You can add titles to these characters, classes, give a rough draft of each characters personality and use that to build on what sort of classes you want, what sort of skills they should have. If you're still following me, that's already three tabs you can get moving right: Actors, Classes, Skills.
The same goes for the enemies. What are the enemies of the world? What are they going to do? Back to skills again, but this time you are using enemies to help you build up the skill database. And your enemies will be build from whatever world you have built when creating your...story!
Create some events, create some actors, create a world. Pick a starting point, whatever comes easiest to flesh out for you and build on that. Then jump around and see what else materializes from what you have started. You will jump around a lot but the best place to start is probably the story/world.

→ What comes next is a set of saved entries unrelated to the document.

-- ==== Sys2Proof/Machine/Raster.lean ====
section
/-!
DEFINITION. The raster of a quadrant: the composite of a strip (chapter 5), the correction of a line (chapter 8), lead, urgency and
underruns, Loupe, the line stream and the gate pins (chapters 9 and 10), and the rows LINE_PERIOD_START, LINE_SENT and
STRIP_DELIVERED.
-/
namespace Sys2Proof.Machine

/-! ### Geometry and clocks -/

def State.qw (s : State) : Nat := s.rf idRasterSize 5 0
def State.qh (s : State) : Nat := s.rf idRasterSize 15 6
def State.vblank (s : State) : Nat := s.rf idRasterSize 26 16
/-- Lt of R235. -/
def State.lt (s : State) : Nat := 16 * s.qh + s.vblank

/-- EASEL_CLK cycles at a time (1.2 GHz in units of 4 ns). -/
def easelCyc (t : Nat) : Nat := t * 24 / 5

/-- The Easel of quadrant q has power and clock (R534). -/
def State.easelRuns (s : State) (q : Fin 4) : Bool := s.up (dEasel q.val) && s.locked (6 + q.val)

/-! ### Texels (R112 to R116, R161, R162, R173) -/

def State.decodeCtl (s : State) (p : Fin 8) : DecodeCtl :=
  let c := s.reg (idPlate p.val 0)
  let rg := s.reg (idPlate p.val 10)
  let ba := s.reg (idPlate p.val 11)
  ⟨bit c 11, bit c 10, bit c 9, bit c 8, fld rg 15 0, fld rg 31 16, fld ba 15 0, fld ba 31 16⟩

/-- The element of plane n at (x, y) of the plane, none where its block cannot be delivered. -/
def State.planeElem (s : State) (pl : Plane) (x y : Nat) : Option Nat :=
  match s.readPlane pl (blockOf pl.lay pl.w x y) with
  | .bytes b => some (elementAt pl.lay b x y)
  | _ => none

/-- The tap at atlas texel (x, y) of slot p for quadrant q: a TRANSPARENT tile is not fetched under TRANSP_EN. -/
def State.tapAt (s : State) (q : Fin 4) (p : Fin 8) (x y : Nat) : Tap :=
  let b := s.frontBuf p
  match b.geom with
  | none => tapOut
  | some g =>
    let el (n x y : Nat) : Option Nat := match b.plane n with | none => some 0 | some pl => s.planeElem pl x y
    let depth := if g.typ = 1 && !s.flatNow && (s.placed p).steps != 0 then el 3 x y else some 0xFFFF
    if bit (s.reg (idMaskCtrl q.val)) 0 && s.tileIs p 1 (x % g.w / 64) (y % g.h / 64) then ⟨rgba0, depth.getD 0xFFFF⟩
    else
      match el 0 x y, (if g.fmt = 3 then el 1 (x / 2) (y / 2) else some 0), (if g.fmt = 3 ∧ g.a8 then (el 2 x y).map some else some none),
          depth with
      | some e, some c, some a, some d => ⟨decodeTexel g.fmt (s.decodeCtl p) e c a, d⟩
      | _, _, _, _ => tapOut

/-! ### A strip's pixels (R129 to R160) -/

/-- The ray of tile pixel (px, py) by the tables of cluster c (R129); an undeliverable residual byte reads 0 (R162). -/
def State.rayAt (s : State) (c : Fin 12) (st px py : Nat) : Ray :=
  let r := 32 * (py / 1024) + px / 1024
  let f := mapGet (fun _ => rfIdentity) (s.rfcTab c true).entries r
  let res := if s.residEn then (s.planeElem s.residPlane px py).getD 0 else 0
  rayOf (s.regionRec r) f st s.residEn res s.tileX s.tileY px py

def State.rayAtFlat (s : State) (c : Fin 12) (hx hy : Nat) : Ray :=
  let r := 32 * (hy / 64) + hx / 64
  rayFlat (s.regionRec r) (mapGet (fun _ => rfIdentity) (s.rfcTab c true).entries r) s.tileX s.tileY hx hy

/-- The composite for a ray along the blend list with a strip's marks: a marked plate is not sampled (R171, R172). -/
def State.compositeAt (s : State) (q : Fin 4) (marks : List Nat) (r : Ray) : Comp :=
  composite ((s.blendNow.zip marks).map fun e _ =>
    let p : Fin 8 := Fin.ofNat 8 e.1
    if e.2 ≠ 0 then (rgba0, 0, 0)
    else if s.flatNow then samplePlateFlat (s.placed p) (s.tapAt q p) r
    else samplePlate (s.placed p) (s.tapAt q p) r) comp0

/-- What a pattern of R511 puts in place of a composite; what the spec does not give of it comes from the free words f. -/
def patternPixel (p : Pattern) (st : Nat) (f g : Word) : Rgba :=
  match p.code with
  | 1 => ⟨p.r, p.g, p.b, fld f 15 0⟩
  | 4 => ⟨st * 21845 % 65536, st * 21845 % 65536, st * 21845 % 65536, fld f 15 0⟩
  | _ => ⟨fld f 15 0, fld f 31 16, fld g 15 0, fld g 31 16⟩

/-- Is a pattern shown on quadrant q? -/
def State.patterned (s : State) (q : Fin 4) : Bool := s.expo.pattern.code != 0 && s.expo.pattern.quads.testBit q.val

/-- Key of a line-buffer pixel. -/
def pixKey (y x : Nat) : Nat := y % 64 * 16384 + x

def putPixel (m : List (Nat × Rgba)) (y x : Nat) (c : Rgba) : List (Nat × Rgba) := mapSet (fun _ => rgba0) m (pixKey y x) c

/-- The free words of pixel number i of a patterned strip: two a pixel. -/
def freePair (base i : Nat) : Word × Word := (Config.freeWord (base + 2 * i), Config.freeWord (base + 2 * i + 1))

/-- The units of a strip: the place (x, y) in the quadrant of each pixel, or of each hogel's first pixel in FLAT. -/
def State.stripPlaces (s : State) (row m : Nat) : List (Nat × Nat) :=
  if s.flatNow then (List.range 32).map fun i => (512 * m + 16 * i, 16 * row)
  else (List.range 16).flatMap fun j => (List.range 512).map fun i => (512 * m + i, 16 * row + j)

All of your skills, classes, they're all going to be dictated by your world. Is it magic based? Is it techno based?
Don't rush ahead too far until you have set up your skills. But be sure to get the actors and enemies out. This way, when you do start on skills, you know where they go, you know how many you should have, etc. The Skills tab might be one of the more trickier ones to set up right because that is where all of the character actions will be dictated. From attacks, to behind the scene commands to special strikes, etc, etc.